If you would like to use a significance test with a predefined p-value then Fisher's exact test is your choice. We have tried to implement this as efficiently as possible, and it seems to run fairly quickly even with large sample sizes.

If you would prefer to have a score that provides you with a measure of the divergence of the observed from the expected values (given an assumption of independence between the words in the bigram) then the power divergence family is a fine choice. Note that Ll.pm and X2.pm should provide the same results if the data is such that no asymptotic assumptions are being violated. If you observe difference values for the same bigram from these tests, then one of them is flawed! You can't be sure which one it is either. There is some very fine background material on the issue of the likelihood ratio (G^2) versus Pearson's test (X^2) in the following:

        @book{ReadC88,
        author={Read, T. and Cressie, N.},
        title={Goodness of fit Statistics for Discrete Multivariate Data},
        year = {1988},
        address = {New York, NY},
        publisher = {Springer-Verlag}}

If you are interested in Mutual information, then you have it, and you have the closely related alternative measure the Dice Coefficient.

How do I interpret the values of these test scores?

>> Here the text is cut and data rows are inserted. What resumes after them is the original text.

/-- A cell on a ply (R149): source, destination, frame, place in the frame, sequence number, and the header W0-W3. -/
structure Cell where
  src : Nat
  dst : Nat
  frame : Nat
  first : Bool
  last : Bool
  seq : Nat
  ply : Nat
  hdr : List Word := []
  /-- lost on a failed ply: Dovetail declares it lost when its turn comes (R169) -/
  lost : Bool := false
  deriving DecidableEq, Repr

/-- Dovetail at one output for one source (R153). -/
structure Dove where
  next : Nat := 0
  held : List Cell := []
  /-- cells are discarded until the next one marked FIRST -/
  skip : Bool := false
  deriving DecidableEq, Repr

/-- The egress scheduler of an output (R154-R156): frames fetched and not yet sent, by MAC; the source served last per
class; deficits; the class the deficit round robin stands at; credits of classes 5 and 4 in 10^-6 bits. -/
structure Sched where
  exq : List Nat := []
  prq : List Nat := []
  rr : Tab Nat := []
  deficit : Tab Nat := []
  cur : Nat := 3
  visited : Bool := false
  credit : Tab Int := []
  deriving DecidableEq, Repr

/-- What a port has received of a frame still coming in (R86, R108). -/
structure RxOpen where
  bytes : List Byte
  /-- MAX in force at the first byte (R87) -/
  max : Nat
  /-- time base of the port's stamps and its receive stamp in each of the four time bases, taken at the first bit; the time
  bases that have stepped since (R102, R271) -/
  tb : Nat := 0
  stamps : List Nat := []
  stepped : Nat := 0
  /-- its first 64 bytes have been classified; the lookup result, until its first cell is formed; number of the frame in the
  buffer; the learn request due (R108, R142) -/
  looked : Bool := false
  found : Option Frame := none
  frame : Option Nat := none
  learn : Option Frame := none
  deriving DecidableEq, Repr

/-- The Carcass beyond its registers. -/
structure Sw where
  next : Nat := 0
  frames : Tab SwFrame := []
  rx : Tab (Option RxOpen) := []
  sched : Tab Sched := []
  /-- the ply of each input's previous cell, and the output served last (R150, R151) -/
  inPly : Tab Nat := []
  inOut : Tab Nat := []
  /-- next SEQ by 32 x source + destination, and Dovetail by the same number -/
  seq : Tab Nat := []
  dove : Tab Dove := []
  flight : List Cell := []
  /-- the input the next matching cycle begins with -/
  turn : Nat := 0
  /-- ticks of the retries of each ply within the last 1 ms (R152) -/
  retries : Tab (List Nat) := []
  /-- the failed ply a training one replaces (R458) -/
  replaced : Option Nat := none
  /-- cells of unrepairable buffer rows (R460) -/
  gone : Nat := 0
  /-- frames handed to the gateway and to the recorder, oldest first -/
  canbq : List Frame := []
  recq : List (Nat × Frame) := []
  deriving DecidableEq, Repr

/-! ### Ethernet ports (04) -/

/-- The link state of a port (R82). -/
inductive PortSt where
  | disabled | down | up
  deriving DecidableEq, Repr

/-- A frame of the preemptable MAC in assembly: what has come of it, and its frame count (R96). -/
structure Assembly where
  rx : RxOpen
  count : Nat
  deriving DecidableEq, Repr

/-- The state of a port beyond its registers. -/
structure Port where
  st : PortSt := .disabled
  trained : Bool := false
  /-- SPEED and FEC sampled at enable (R80) -/
  speed : Nat := 0
  fec : Nat := 0
  /-- the two latest polls, latest first (R81) -/
  poll1 : Bool := false
  poll2 : Bool := false
  /-- VERIFY_DIS sampled with EN, the attempt in progress, verify and respond mPackets sent (R95, R96) -/
  verDis : Bool := false
  attempt : Nat := 0
  verifySent : Nat := 0
  respondSent : Nat := 0
  asm : Option Assembly := none
  /-- received pause times in quanta: the port's, and per class -/
  pause : Nat := 0
  pfc : Tab Nat := []
  /-- classes whose XOFF this port has signalled and that still stand (R101) -/
  xoffSent : Nat := 0
  /-- transmissions in progress: a cut-through frame being sent, and a preemptable one that it interrupts -/
  txCut : Option Nat := none
  txHeld : Option Nat := none
  /-- an express frame has interrupted the preemptable cut-through frame being sent (R94, R95) -/
  interrupted : Bool := false
  /-- frame count of the preemptable MAC, modulo 4 (R94) -/
  frameCount : Nat := 0
  /-- EN has been cleared and the frame in transmission completes first (R82); SPEED and FEC as EN was set again (R80) -/
  closing : Bool := false
  again : Option (Nat × Nat) := none
  /-- the control or gPTP frame sent last by the MAC itself, and the gPTP event message before it -/
  sent : List Byte := []
  event : List Byte := []
  deriving DecidableEq, Repr

/-- An access on an MDIO master: clause 45, read or write, PHY, device, register, data. -/
structure MdioAcc where
  cl45 : Bool
  write : Bool
  prt : Nat
  dev : Nat
  reg : Nat
  data : Nat
  /-- an entry of the sleep phase of PREPARE (R367) -/
  sleep : Bool := false
  deriving DecidableEq, Repr

/-- An MDIO master (R83-R85): the port polled last in this round, and the command waiting or in progress. -/
structure Mdio where
  poll : Option Nat := none
  gap : Bool := false
  /-- the access in progress is a command's or a write's, not a poll -/
  started : Bool := false
  /-- that access is a queued write's (R84) -/
  writing : Bool := false
  /-- the command issued by MAC_MDIO_CMD -/
  cmd : Option MdioAcc := none
  /-- writes of MDIO records and of the sleep master, in order -/
  writes : List MdioAcc := []
  /-- the last access driven on the bus -/
  last : Option MdioAcc := none
  deriving DecidableEq, Repr

/-! ### Stream contexts (07) -/

/-- A frame of a context between steps 5 and 10 of R177. -/
structure StrPend where
  frame : Nat
  seq : Option Nat := none
  /-- the key entry matched at step 4 or used at step 9: 0 A, 1 B -/
  entry : Nat := 0
  fresh : Nat := 0
  /-- label of the trailer being generated (R192) -/
  label : Nat := 0
  /-- 0 waiting for an equal sequence number, 1 awaiting its verdict, 2 waiting for a reservation, 3 awaiting its tag -/
  stage : Nat := 0
  deriving DecidableEq, Repr

/-- A stream context beyond its registers. -/
structure StrCtx where
  /-- STR_CFG sampled at EN (R199) -/
  cfg : Word := 0
  /-- the meter's bucket in 1/4000 byte, and the tick of its last fill (R181) -/
  bucket : Nat := 0
  filled : Nat := 0
  /-- bit i: sequence number RECOV_SEQ - i has been received; how many numbers the history spans (R195) -/
  hist : Nat := 0
  span : Nat := 0
  /-- the silence watchdog runs (R197) -/
  armed : Bool := false
  /-- the old entry while STR_STS.ROLLING is 1 (R191): 0 A, 1 B -/
  old : Nat := 0
  pend : List StrPend := []
  deriving DecidableEq, Repr

/-! ### CAN controllers (08) -/

/-- A CAN frame: format (0 classical, 1 FD, 2 XL), identifier, flags, XL fields, LEN, data, SOF stamp. -/
structure CFrame where
  fmt : Nat := 0
  ide : Bool := false
  id : Nat := 0
  rtr : Bool := false
  brs : Bool := false
  esi : Bool := false
  sec : Bool := false
  sdt : Nat := 0
  vcid : Nat := 0
  af : Nat := 0
  len : Nat := 0
  data : List Byte := []
  stamp : Nat := 0
  deriving DecidableEq, Repr

/-- The frame a controller has on the bus (R219-R225): its object, the copy made at SOF, whether it is the attempt of
an exclusive window, whether that window's limit has passed since, and whether a backward step has made the window recur. -/
structure CanTx where
  obj : Nat
  f : CFrame
  excl : Bool := false
  late : Bool := false
  past : Bool := false
  deriving DecidableEq, Repr

/-- The schedule matrix of a controller (R223-R227): the fields sampled at its start, the start of the basic cycle in
hand and the entries read at it, the window in hand, its start, and whether its EXCL frame is still owed. Times in ns
of the time base. -/
structure Matrix where
  armed : Bool := false
  run : Bool := false
  cyc : Nat := 0
  bc : Nat := 1
  ofs : Nat := 0
  tb : Nat := 0
  at0 : Option Nat := none
  ents : List Word := []
  win : Option Nat := none
  since : Nat := 0
  owed : Bool := false
  /-- EN has been cleared and the frame on the bus ends first -/
  stop : Bool := false
  /-- no event frame fits the rest of the window in hand (R226) -/
  shut : Bool := false
  deriving DecidableEq, Repr

/-- CAN_CFG, CAN_NBT, CAN_DBT, CAN_XBT and CAN_TDC as EN was set (R208). -/
structure CanCfg where
  cfg : Word
  nbt : Word
  dbt : Word
  xbt : Word
  tdc : Word
  deriving DecidableEq, Repr

/-- A controller beyond its registers: configuration sampled at EN (R208), the frame on the bus, EN cleared while one is, the
configuration sampled where EN has been set again since, and whether its transceiver is in SIC fast mode (R207). -/
structure Can where
  cfg : Word := 0
  nbt : Word := 0
  dbt : Word := 0
  xbt : Word := 0
  tdc : Word := 0
  tx : Option CanTx := none
  closing : Bool := false
  again : Option CanCfg := none
  sic : Bool := false
  m : Matrix := {}
  deriving DecidableEq, Repr

/-! ### CAN gateway (09) -/

/-- An open PDU of a packing context (R239-R241): GW_PK_CFG sampled at EN, the limits sampled at its first message, its
messages in order, and the next sequence_num. -/
structure Pack where
  cfg : Word := 0
  lim : Word := 0
  time : Word := 0
  msgs : List (List Byte) := []
  seq : Nat := 0
  deriving DecidableEq, Repr

/-- A closed PDU waiting for CANB: context, messages, frame, flow handle, PCP of its tag if it has one (R242). -/
structure PduOut where
  k : Nat
  msgs : Nat
  frame : List Byte
  fh : Nat
  pcp : Option Nat
  deriving DecidableEq, Repr

/-- A store in the Jig trigger queue (R246). -/
structure JigTrig where
  can : Nat
  obj : Nat
  len : Nat
  data : List Byte
  deriving DecidableEq, Repr

/-- A frame taken from a receive object (R232): controller, object, DEL, whether stored, SEQ of the object. -/
structure GwIn where
  can : Nat
  obj : Nat
  del : Nat
  seq : Nat
  f : CFrame
  deriving DecidableEq, Repr

/-- An enabled authentication entry (R249-R252): its configuration, the frames awaiting a verdict, a job in progress
and its freshness, changes waiting for a job or a reservation, and the object's authenticated content. -/
structure Cma where
  cfg : Word := 0
  ver : List GwIn := []
  busy : Bool := false
  f : Nat := 0
  more : Nat := 0
  waitRes : Nat := 0
  auth : Option (List Word) := none
  deriving DecidableEq, Repr

/-- What bars the object of an entry that left EXHAUSTED by EN 0 (R252): the controller and object, the key it wore out,
and whether GW_CMA_FRESH has been written since. -/
structure CmaSpent where
  can : Nat
  obj : Nat
  slot : Nat
  gen : Nat
  fresh : Bool := false
  deriving DecidableEq, Repr

/-- The gateway beyond its registers. -/
structure Gw where
  fifo : Tab (List CFrame) := []
  /-- the object the long XL frame at the head of a FIFO stands in (R237) -/
  long : Tab (Option Nat) := []
  /-- tokens of each destination (R238) -/
  tok : Tab Nat := []
  packs : Tab Pack := []
  out : List PduOut := []
  upSeq : Tab (Option Nat) := []
  trig : List JigTrig := []
  /-- Jig entries whose timer runs (R248) -/
  timer : Tab Bool := []
  cma : Tab Cma := []
  /-- entries disabled while EXHAUSTED (R252) -/
  spent : Tab CmaSpent := []
  /-- the two latest captures of R218, latest first: counter, and whole ns of the four time bases; and per time base
  how many of them (up to two) were taken while it ran and since its last step -/
  caps : List (Nat × List Nat) := []
  capGood : Tab Nat := []
  deriving DecidableEq, Repr

/-! ### The Marl vault (12) -/

/-- A KEY_CMD in progress with the arguments it took when written (R316). -/
structure KeyCmd where
  op : Nat
  root : Bool := false
  parent : Nat := 0
  slot : Nat := 0
  req : Nat := 0
  repl : Bool := false
  size : Bool := false
  use : Nat := 0
  arg : List Byte := []
  src : Nat := 0
  exp : Nat := 0
  deriving DecidableEq, Repr

/-- The vault beyond its registers: slot keys, the root seed, fuses, the keep-alive store. -/
structure Vault where
  keys : Tab (List Byte) := []
  /-- RS, while PROVISIONED (keep-alive) -/
  rs : Option (List Byte) := none
  cmd : Option KeyCmd := none
  /-- the nonce of an attestation in progress -/
  att : Option (List Byte) := none
  /-- signer digests by 4 x algorithm + index, blown digests only (R322) -/
  signers : Tab (List Byte) := []
  revoked : Nat := 0
  policy : Nat := 0
  /-- lock fuses (R323), and epoch fuses -/
  locks : Nat := 0
  lossEpoch : Nat := 0
  cfgEpoch : Nat := 0
  fwEpoch : Nat := 0
  /-- HIGH values in the keep-alive store: stream contexts, then 256 + CAN entry (R190) -/
  high : Tab Nat := []
  /-- numbers of the random strings that the shares of each slot's key, by slot, are made with (R320) -/
  masks : Tab Nat := []
  /-- KCV of each reservation record, and the ceiling being written (R327, R328) -/
  resKcv : Tab Nat := []
  adv : Tab Nat := []
  /-- the keep-alive store has been lost since the last start -/
  lost : Bool := true
  /-- a tamper was detected while the core die was down -/
  tampered : Bool := false
  deriving DecidableEq, Repr
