-- ==== Sys2Proof/Machine/Mldsa.lean ====
section
/-! DEFINITION. Verification of ML-DSA-65 as FIPS 204 defines it, and the SHAKE functions of FIPS 202 that it uses (3, R65;
11, R284). -/

namespace Sys2Proof.Machine

/-! ### SHAKE (FIPS 202) -/

abbrev Lane := BitVec 64

/-- Offsets of the rho step, by lane 5 y + x. -/
def rhoOfs : List Nat :=
  [0, 1, 62, 28, 27, 36, 44, 6, 55, 20, 3, 10, 43, 25, 39, 41, 45, 15, 21, 8, 18, 2, 61, 56, 14]

/-- One step of the shift register of the iota step. -/
def rcStep (r : Nat) : Nat := if 128 ≤ r then (2 * r - 256) ^^^ 0x71 else 2 * r

/-- The state of that register after `t` steps; its bit 0 is rc(t). -/
def rcAt (t : Nat) : Nat := (List.range t).foldl (fun r _ => rcStep r) 1

/-- The constant of round `i`: bit 2^j - 1 is rc(j + 7 i). -/
def roundConst (i : Nat) : Lane :=
  BitVec.ofNat 64 (((List.range 7).map (fun j => if rcAt (j + 7 * i) % 2 = 1 then 2 ^ (2 ^ j - 1) else 0)).sum)

/-- One round of Keccak-p[1600]: theta, rho and pi, chi, iota. -/
def keccakRound (i : Nat) (a : List Lane) : List Lane :=
  let col := (List.range 5).map (fun x => (List.range 5).foldl (fun v y => v ^^^ a.getD (5 * y + x) 0) (0 : Lane))
  let d := (List.range 5).map (fun x => col.getD ((x + 4) % 5) 0 ^^^ (col.getD ((x + 1) % 5) 0).rotateLeft 1)
  let t := (List.range 25).map (fun k => (a.getD k 0 ^^^ d.getD (k % 5) 0).rotateLeft (rhoOfs.getD k 0))
  let b := (List.range 25).map (fun k => t.getD (5 * (k % 5) + (k % 5 + 3 * (k / 5)) % 5) 0)
  let c := (List.range 25).map (fun k =>
    b.getD k 0 ^^^ (~~~(b.getD (5 * (k / 5) + (k + 1) % 5) 0) &&& b.getD (5 * (k / 5) + (k + 2) % 5) 0))
  (c.headD 0 ^^^ roundConst i) :: c.drop 1

/-- The permutation: 24 rounds. -/
def keccak (a : List Lane) : List Lane := (List.range 24).foldl (fun x i => keccakRound i x) a

/-- Absorbs blocks of `rate` bytes; `n` bounds their number. -/
def absorb (rate : Nat) : Nat → List Byte → List Lane → List Lane
  | 0, _, st => st
  | n + 1, m, st =>
    if m.isEmpty then st
    else absorb rate n (m.drop rate) (keccak ((List.range 25).map (fun k =>
      st.getD k 0 ^^^ (if 8 * k < rate then BitVec.ofNat 64 (leAt m (8 * k) 8) else 0))))

/-- Squeezes `n` blocks of `rate` bytes. -/
def squeeze (rate : Nat) : Nat → List Lane → List Byte
  | 0, _ => []
  | n + 1, st => (st.take (rate / 8)).flatMap (fun v => leBytes 8 v.toNat) ++ squeeze rate n (keccak st)

/-- A message padded to a multiple of `rate` bytes: the domain bits and the padding of SHAKE. -/
def shakePad (rate : Nat) (m : List Byte) : List Byte :=
  let n := rate - m.length % rate
  m ++ (if n = 1 then [0x9F] else 0x1F :: (List.replicate (n - 2) 0 ++ [0x80]))

/-- `n` bytes of SHAKE with blocks of `rate` bytes: 168 for SHAKE128, 136 for SHAKE256. -/
def shake (rate : Nat) (m : List Byte) (n : Nat) : List Byte :=
  (squeeze rate (n / rate + 1) (absorb rate (m.length / rate + 1) (shakePad rate m) (List.replicate 25 0))).take n

/-- H of FIPS 204. -/
def shakeH (m : List Byte) (n : Nat) : List Byte := shake 136 m n

/-! ### Polynomials modulo q -/

/-- q, and the parameters of ML-DSA-65. -/
abbrev dsaQ : Nat := 8380417
abbrev dsaK : Nat := 6
abbrev dsaL : Nat := 5
abbrev dsaTau : Nat := 49
abbrev dsaGamma1 : Nat := 524288
abbrev dsaGamma2 : Nat := 261888
abbrev dsaOmega : Nat := 55
/-- Bytes of the commitment hash. -/
abbrev dsaHash : Nat := 48

/-- A polynomial: 256 coefficients modulo q, of powers rising. -/
abbrev Poly := List Nat

def addPoly (a b : Poly) : Poly := List.zipWith (fun x y => (x + y) % dsaQ) a b
def subPoly (a b : Poly) : Poly := List.zipWith (fun x y => (x + dsaQ - y) % dsaQ) a b
def mulPoints (a b : Poly) : Poly := List.zipWith (fun x y => x * y % dsaQ) a b
def scalePoly (c : Nat) (a : Poly) : Poly := a.map (fun x => c * x % dsaQ)
def zeroPoly : Poly := List.replicate 256 0

/-- `b` to the power `e` modulo q, by squaring; `n` bounds the bits of `e`. -/
def powQ : Nat → Nat → Nat → Nat
  | 0, _, _ => 1
  | n + 1, b, e => (if e % 2 = 1 then b else 1) * powQ n (b * b % dsaQ) (e / 2) % dsaQ

/-- The eight bits of a number in reverse order. -/
def rev8 (m : Nat) : Nat := (List.range 8).foldl (fun v k => 2 * v + m / 2 ^ k % 2) 0

/-- zetas[m]: a power of 1753; and its inverse. -/
def zetaOf (m : Nat) : Nat := powQ 10 1753 (rev8 m)
def zetaInv (m : Nat) : Nat := powQ 10 1753 (512 - rev8 m)

/-- NTT: node `m` of depth `n` splits its polynomial into halves. -/
def nttNode : Nat → Nat → Poly → Poly
  | 0, _, a => a
  | n + 1, m, a =>
    let lo := a.take (2 ^ n)
    let hi := scalePoly (zetaOf m) (a.drop (2 ^ n))
    nttNode n (2 * m) (addPoly lo hi) ++ nttNode n (2 * m + 1) (subPoly lo hi)
def ntt (a : Poly) : Poly := nttNode 8 1 a

/-- Its inverse but for the factor 256. -/
def invNode : Nat → Nat → Poly → Poly
  | 0, _, a => a
  | n + 1, m, a =>
    let lo := invNode n (2 * m) (a.take (2 ^ n))
    let hi := invNode n (2 * m + 1) (a.drop (2 ^ n))
    addPoly lo hi ++ scalePoly (zetaInv m) (subPoly lo hi)
def invNtt (a : Poly) : Poly := scalePoly 8347681 (invNode 8 1 a)

/-! ### Encodings -/

/-- `n` numbers of `w` bits each, packed with the least significant bit first. -/
def unpackBits (w n : Nat) (b : List Byte) : List Nat :=
  let v := leNat b
  (List.range n).map (fun k => v / 2 ^ (w * k) % 2 ^ w)
def packBits (w : Nat) (l : List Nat) : List Byte :=
  leBytes (w * l.length / 8) (l.foldr (fun x v => 2 ^ w * v + x) 0)

/-- The hint of one polynomial: positions `l` rise. -/
def rising : List Nat → Bool
  | a :: b :: t => decide (a < b) && rising (b :: t)
  | _ => true

/-- HintBitUnpack: the positions of the hints of each of `k` polynomials, the count before being `at0`; none where the
encoding is malformed. -/
def hintUnpack (y : List Nat) : Nat → Nat → Nat → Option (List (List Nat))
  | 0, _, at0 => if ((y.take dsaOmega).drop at0).all (· == 0) then some [] else none
  | k + 1, i, at0 =>
    let e := y.getD (dsaOmega + i) 0
    let l := (y.take e).drop at0
    if e < at0 ∨ dsaOmega < e ∨ !rising l then none
    else (hintUnpack y k (i + 1) e).map (fun r => l :: r)

/-! ### Sampling -/

/-- Coefficients below q out of three-byte groups, up to `n`. -/
def rejTriples : Nat → List Byte → Poly
  | 0, _ => []
  | f + 1, b0 :: b1 :: b2 :: t =>
    let z := (b2.toNat % 128) * 65536 + b1.toNat * 256 + b0.toNat
    if z < dsaQ then z :: rejTriples f t else rejTriples f t
  | _, _ => []

/-- RejNTTPoly. Appendix C of FIPS 204 lets it stop after 298 groups; 336 are drawn here. -/
def rejNtt (seed : List Byte) : Poly :=
  let l := rejTriples 336 (shake 168 seed 1008)
  l.take 256 ++ List.replicate (256 - l.length) 0

/-- SampleInBall's loop over `signs`: the position of each is the next byte that is not above `i`. -/
def ballFrom : List Bool → Nat → List Byte → Poly → Poly
  | [], _, _, c => c
  | g :: gs, i, st, c =>
    let rest := st.dropWhile (fun b => decide (i < b.toNat))
    let j := (rest.headD 0).toNat
    ballFrom gs (i + 1) (rest.drop 1) ((c.set i (c.getD j 0)).set j (if g then dsaQ - 1 else 1))

/-- SampleInBall. Appendix C of FIPS 204 lets it stop after 121 bytes; 264 are drawn here. -/
def sampleBall (seed : List Byte) : Poly :=
  let st := shakeH seed 272
  ballFrom ((unpackBits 1 64 (st.take 8)).take dsaTau |>.map (· == 1)) (256 - dsaTau) (st.drop 8) zeroPoly

/-! ### Verification -/

/-- UseHint on one coefficient. -/
def useHint (h : Bool) (r : Nat) : Nat :=
  let m := r % (2 * dsaGamma2)
  let up := decide (dsaGamma2 < m)
  let r1 := if up then (r - m) / (2 * dsaGamma2) + 1 else (r - m) / (2 * dsaGamma2)
  -- r1 is 16 where r less its remainder is q - 1: the high part is then 0 and the low part negative
  let pos := !up && m != 0
  if h then (if r1 = 16 then 15 else if pos then (r1 + 1) % 16 else (r1 + 15) % 16) else r1 % 16

/-- The largest absolute value of a coefficient is below `b`. -/
def normBelow (b : Nat) (a : Poly) : Bool := a.all (fun x => decide (x < b) || decide (dsaQ - b < x))

/-- ML-DSA.Verify of FIPS 204 for ML-DSA-65, with an empty context string: public key, message, signature. -/
def mldsaOk (pk msg sig : List Byte) : Bool :=
  let rho := slice pk 0 32
  let t1 := (List.range dsaK).map (fun i => unpackBits 10 256 (slice pk (32 + 320 * i) 320))
  let ch := slice sig 0 dsaHash
  let z := (List.range dsaL).map (fun i =>
    (unpackBits 20 256 (slice sig (dsaHash + 640 * i) 640)).map (fun v => (dsaGamma1 + dsaQ - v) % dsaQ))
  match hintUnpack ((slice sig (dsaHash + 3200) 61).map BitVec.toNat) dsaK 0 0 with
  | none => false
  | some hs =>
    let mu := shakeH (shakeH pk 64 ++ [0, 0] ++ msg) 64
    let c := ntt (sampleBall ch)
    let zh := z.map ntt
    let w1 := (List.range dsaK).map (fun r =>
      let az := zh.zipIdx.foldl (fun acc p => addPoly acc (mulPoints (rejNtt (rho ++ [B8 p.2, B8 r])) p.1)) zeroPoly
      let ct := mulPoints c (ntt (scalePoly 8192 (t1.getD r zeroPoly)))
      (invNtt (subPoly az ct)).zipIdx.map (fun p => useHint ((hs.getD r []).contains p.2) p.1))
    z.all (normBelow (dsaGamma1 - 196)) && shakeH (mu ++ w1.flatMap (packBits 4)) dsaHash == ch

end Sys2Proof.Machine
end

Carefully. Subjectively. Creatively.

For all of the tests, a higher score means a stronger measure of association among the words in the bigram.

In general, we prefer to make comparisons among the tests based on the different rankings they assign rather than the absolute scores they return. However, you can directly compare the scores from the likelihood ratio (Ll.pm) and Pearson's test (X2.pm). Otherwise, you should not think of comparing these scores because they are apples and oranges. The rank program (rank.pl) ranks the bigrams as scored by any two given measures and will produce a table and rank correlation coefficient showing how they compare. Please note however that you should not include a right sided or two sided Fisher's test in such comparisons since they do not follow the convention that a higher score means that there is greater association between the bigrams. These tests should not be compared to others with the rank.pl program!

Fisher's left sided test seems to rank a lot of bigrams first! Why?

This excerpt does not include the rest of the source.